Mais tarde, em discurso tradicional em frente à residência do primeiro-ministro, no número 10 da rua Downing de Londres, ele pediu que os britânicos começassem a curar as feridas deixadas por três anos de discussões e impasses relacionados ao brexit.

O pronunciamento se segue a outro ritual, o de visitar a rainha Elizabeth 2ª no palácio de Buckingham e lhe pedir permissão para montar o governo em nome da coroa.

Boris chegou ao palácio pouco antes das 11h e foi recebido pela rainha em audiência privada, em que fotos não são permitidas. O encontro durou 36 minutos.

Responsável pela maior vitória do Partido Conservador no Parlamento desde 1987, o primeiro-ministro assegurou cacife para impor sua visão para o brexit, mais integrada à União Europeia e menos sujeita a turbulências, segundo o pró-reitor de Pesquisa da London School of Economics, Simon Hix.

A opinião é partilhada pelo primeiro-ministro irlandês, Leo Varadkar. Em Bruxelas para o encontro de líderes europeus, ele disse que o Reino Unido deve estabelecer uma parceria comercial “plus” com o bloco europeu, sem tarifas nem cotas.

“Pelas minhas conversas com Boris Johnson, ele está nesse mesmo diapasão”, afirmou Varadkar.

O resultado incontestável dos conservadores na Inglaterra e em Gales deve servir de contrapeso também nas relações de Boris com os nacionalistas escoceses (SNP), que eram antibrexit e fizeram campanha prometendo um novo referendo para se separar do Reino Unido.

Em 2014, a permanência do bloco na União Europeia foi um dos fatores principais para que os escoceses derrotassem a hipótese de separação do Reino Unido.

Foi em parte para a líder do SNP, Nicola Sturgeon, que o primeiro-ministro se dirigiu no discurso, ao defender que o Reino Unido “merece uma pausa nas discussões, uma pausa na política e uma pausa permanente nas conversas sobre o brexit”.

Nicola, no entanto, prometeu que na próxima semana já começaria as tratativas para realizar um segundo referendo sobre a independência escocesa do Reino Unido.

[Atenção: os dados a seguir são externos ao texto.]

-- ==== Sys2Proof/Laws/State.lean ====
section
/-! SUPPORT. One lemma per field of the state for each small update of it, so that no proof unfolds a record update. -/

namespace Sys2Proof.Machine


/-! ## request -/

@[simp] theorem request_pending (c : IntCause) (s : State) : (request c s).pending = s.pending := rfl
@[simp] theorem request_due (c : IntCause) (s : State) : (request c s).due = s.due := rfl
@[simp] theorem request_event (c : IntCause) (s : State) : (request c s).event = s.event := rfl
@[simp] theorem request_tick (c : IntCause) (s : State) : (request c s).tick = s.tick := rfl
@[simp] theorem request_asOf (c : IntCause) (s : State) : (request c s).asOf = s.asOf := rfl
@[simp] theorem request_phase (c : IntCause) (s : State) : (request c s).phase = s.phase := rfl
@[simp] theorem request_links (c : IntCause) (s : State) : (request c s).links = s.links := rfl
@[simp] theorem request_channels (c : IntCause) (s : State) : (request c s).channels = s.channels := rfl
@[simp] theorem request_tb (c : IntCause) (s : State) : (request c s).tb = s.tb := rfl
@[simp] theorem request_spectral (c : IntCause) (s : State) : (request c s).spectral = s.spectral := rfl
@[simp] theorem request_acct (c : IntCause) (s : State) : (request c s).acct = s.acct := rfl
@[simp] theorem request_ic (c : IntCause) (s : State) : (request c s).ic = s.ic := rfl
@[simp] theorem request_stats (c : IntCause) (s : State) : (request c s).stats = s.stats := rfl
@[simp] theorem request_filing (c : IntCause) (s : State) : (request c s).filing = s.filing := rfl
@[simp] theorem request_orders (c : IntCause) (s : State) : (request c s).orders = s.orders := rfl
@[simp] theorem request_store (c : IntCause) (s : State) : (request c s).store = s.store := rfl
@[simp] theorem request_port_exbase (c : IntCause) (s : State) : (request c s).port.exbase = s.port.exbase := rfl
@[simp] theorem request_port_run (c : IntCause) (s : State) : (request c s).port.run = s.port.run := rfl
@[simp] theorem request_port_meas (c : IntCause) (s : State) : (request c s).port.meas = s.port.meas := rfl
@[simp] theorem request_port_exchange (c : IntCause) (s : State) : (request c s).port.exchange = s.port.exchange := rfl
@[simp] theorem request_port_intmask (c : IntCause) (s : State) : (request c s).port.intmask = s.port.intmask := rfl
@[simp] theorem request_port_startRefused (c : IntCause) (s : State) : (request c s).port.startRefused = s.port.startRefused := rfl
@[simp] theorem request_port_fault (c : IntCause) (s : State) : (request c s).port.fault = s.port.fault := rfl
@[simp] theorem request_port_updateCount (c : IntCause) (s : State) : (request c s).port.updateCount = s.port.updateCount := rfl
@[simp] theorem request_port_resetCause (c : IntCause) (s : State) : (request c s).port.resetCause = s.port.resetCause := rfl
@[simp] theorem request_port_scan (c : IntCause) (s : State) : (request c s).port.scan = s.port.scan := rfl
@[simp] theorem request_port_header (c : IntCause) (s : State) : (request c s).port.header = s.port.header := rfl
@[simp] theorem request_port_configRead (c : IntCause) (s : State) : (request c s).port.configRead = s.port.configRead := rfl
@[simp] theorem request_port_snapshots (c : IntCause) (s : State) : (request c s).port.snapshots = s.port.snapshots := rfl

O governo conservador entrará agora numa fase de negociação com a União Europeia de temas como comércio exterior, direitos humanos, legislação, ambiente e defesa, que pode durar vários anos, segundo diplomatas que atuam nesse campo.

Nesta sexta-feira, os líderes dos 27 países que formam o Conselho Europeu se reuniram com Michel Barnier, negociador da União Europeia para o brexit, para começar a deslanchar as conversas.

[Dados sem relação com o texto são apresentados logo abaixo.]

-- ==== Sys2Proof/Tests/Slice0.lean ====
section
/-! SUPPORT. Tests. First the checks of WellFormed, then the figures of the manual's worked cases, then single commands, and
last one witness for each statement of the certificates: a concrete state and operands that meet its hypotheses
together, clause by clause, at the ends of their ranges. -/

namespace Sys2Proof.Tests

open Sys2Proof Sys2Proof.Machine

/- One theorem after the other: the kernel checks below would otherwise each wait in a thread of their own. -/
set_option Elab.async false

/-! ## Small states -/

/-- Out of reset, HALTED, a base placed, nothing configured. -/
def idle : State := { phase := .running, port := { exbase := 0x1000#64 } }

/-- The same, with a configuration active: metering point 0 alone, CLOCK, CALENDAR, 15 minutes. -/
def loaded : State := { idle with store := { active := some {}, divisor := some (2 ^ 32) } }

/-- The interval that `running` has open. -/
def openIv : OpenInterval :=
  { startTime := 0, slot := 0, partialMark := false, nextAligned := 900000, openTick := 0, generation := 0
    lengthMs := 900000, closeSync := false, enabledMask := 1, memberMask := 0 }

/-- Measurement RUNNING in the first window of a run. -/
def running : State :=
  { loaded with
    port := { loaded.port with meas := .running, run := true }
    ic := { seq := 1, current := some openIv }
    spectral := { cap := some { cfg := {}, mons := [] } } }

/-- An event of a kind with nothing taken at it. -/
def eventOf (kind : EventKind) : Event :=
  { kind, halting := false, tick := 0, tOld := 0, tNew := 0, intervalEnd := false, tariffStep := false, demand := false
    unfiled := false }

/-- A state with an event in hand and parts due. -/
def inEvent (ev : Event) (ds : List Due) (s : State) : State := { s with event := some ev, due := ds }

/-- The state after a command. -/
def after (o : Host.Outcome State Fault Refusal) : State :=
  match o with
  | .next t => t
  | .fault r => nomatch r
  | .refused _ => State.reset

/-- A state with one link as given. -/
def withLink (l : Fin 4) (k : Link) (s : State) : State := s.setLink l k

/-- A link RUNNING with `n` indices placed with zeros. -/
def upTo (n : Nat) : Link := { state := .running, slots := List.replicate n zeroSlot, runningAtStart := true }

/-! ## WellFormed: one refused command for each check -/

theorem test_wf_write_to_register : (Instr.registerWriteIgnored 0 0x10 0).wellFormed = false := by decide
theorem test_wf_write_to_engstat : (Instr.registerWriteIgnored 0 0x0C 0).wellFormed = true := by decide
theorem test_wf_factory_words : (Instr.factoryTransferAnswered 0 [0, 0, 0]).wellFormed = false := by decide
theorem test_wf_order_table : (Instr.scanReadsAnswered 0 (zeros 1023)).wellFormed = false := by decide +kernel
theorem test_wf_config_block : (Instr.configBlockReadDone 0 (zeros 543)).wellFormed = false := by decide +kernel
theorem test_wf_error_direction : (Instr.busAccessError 0 .scan .write 0 0).wellFormed = false := by decide
theorem test_wf_error_offset : (Instr.busAccessError 0 .ownerRead .read 4 0).wellFormed = false := by decide
theorem test_wf_timeout_offset : (Instr.busAccessTimeout .snapshot .write 3584 0).wellFormed = false := by decide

Boris prometeu concluir as negociações em dezembro, mas pode pedir um adiamento até julho —analistas defendem que essa é a opção mais provável.

Se mantido para dezembro, o horizonte permitirá que países como França e Alemanha imponham condições mais duras ao Reino Unido, segundo diplomatas.

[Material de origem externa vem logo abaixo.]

-- ==== Sys2Proof/Machine/Stack.lean ====
section
/-! DEFINITION. Stack, call and return instructions (spec/48_stack_call_return.md rules R200 to R206). -/

namespace Sys2Proof.Machine

/-- PHA's effect (rule R200): `Push(A)`. -/
def pha (s : State) : State := push s.a s

/-- PHA, Implied, 0x48 (rules R200, R106). -/
def execPha (s : State) : StepResult := runImplied 0x48 pha s

/-- PHP's effect (rule R201): `Push(P | 0x30)`; P is unchanged. -/
def php (s : State) : State := push (pushedByPhp s.p) s

/-- PHP, Implied, 0x08 (rules R201, R106). -/
def execPhp (s : State) : StepResult := runImplied 0x08 php s

/-- PLA's effect (rule R202): `A <- Pull(); SetZN(A)`. -/
def pla (s : State) : State :=
  let (v, s1) := pull s
  (s1.setA v).setZN v

/-- PLA, Implied, 0x68 (rules R202, R106). -/
def execPla (s : State) : StepResult := runImplied 0x68 pla s

/-- PLP's effect (rule R203): `P <- (Pull() & 0xEF) | 0x20`. -/
def plp (s : State) : State :=
  let (v, s1) := pull s
  s1.setP (pulledStatus v)

/-- PLP, Implied, 0x28 (rules R203, R106). -/
def execPlp (s : State) : StepResult := runImplied 0x28 plp s

/-- JSR's effect (rule R204): push `next - 1`, high byte first, and go to `ea`. -/
def jsr (ea : Word) (s : State) : State := (pushWord (add16 s.pc 0xFFFF) s).setPC ea

/-- JSR, Absolute, 0x20 (rules R204, R112). -/
def execJsrAbs (w : Word) (s : State) : StepResult := runJump 0x20 (.absolute w) jsr s

/-- RTS's effect (rule R205): pull the address, low byte first, and add 1. -/
def rts (s : State) : State :=
  let (target, s1) := pullWord s
  s1.setPC (add16 target 1)

/-- RTS, Implied, 0x60 (rules R205, R106). -/
def execRts (s : State) : StepResult := runImplied 0x60 rts s

/-- RTI, Implied, 0x40 (rules R206, R106). -/
def execRti (s : State) : StepResult := runImplied 0x40 returnFromInterrupt s

end Sys2Proof.Machine
end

Em Bruxelas, depois do encontro de líderes, o presidente francês, Emmanuel Macron, disse que os europeus vão exigir que os britânicos mantenham a adesão ao campo regulatório comum.

Angela Merkel, primeira-ministra da Alemanha, afirmou que o Reino Unido havia agora se transformado em “um competidor à soleira da nossa porta, não mais integrado a nosso mercado interno”.

Segundo ela, os britânicos precisam pesar cuidadosamente o prejuízo de abandonar as regulações adotadas hoje na União Europeia.

A margem ampla dos conservadores na eleição levou a libra esterlina a se valorizar para US$ 1,351, o valor mais alto desde junho de 2018, refletindo otimismo do mercado com a economia britânica.

A possibilidade de “seguir em frente” acabou consolando até mesmo britânicos que votaram no Partido Trabalhista, como a enfermeira aposentada Marilyn Murray, 76. “Eu preferia continuar na União Europeia, mas pelo menos agora termina esse impasse e podemos tratar de outras coisas”, disse ela nessa sexta.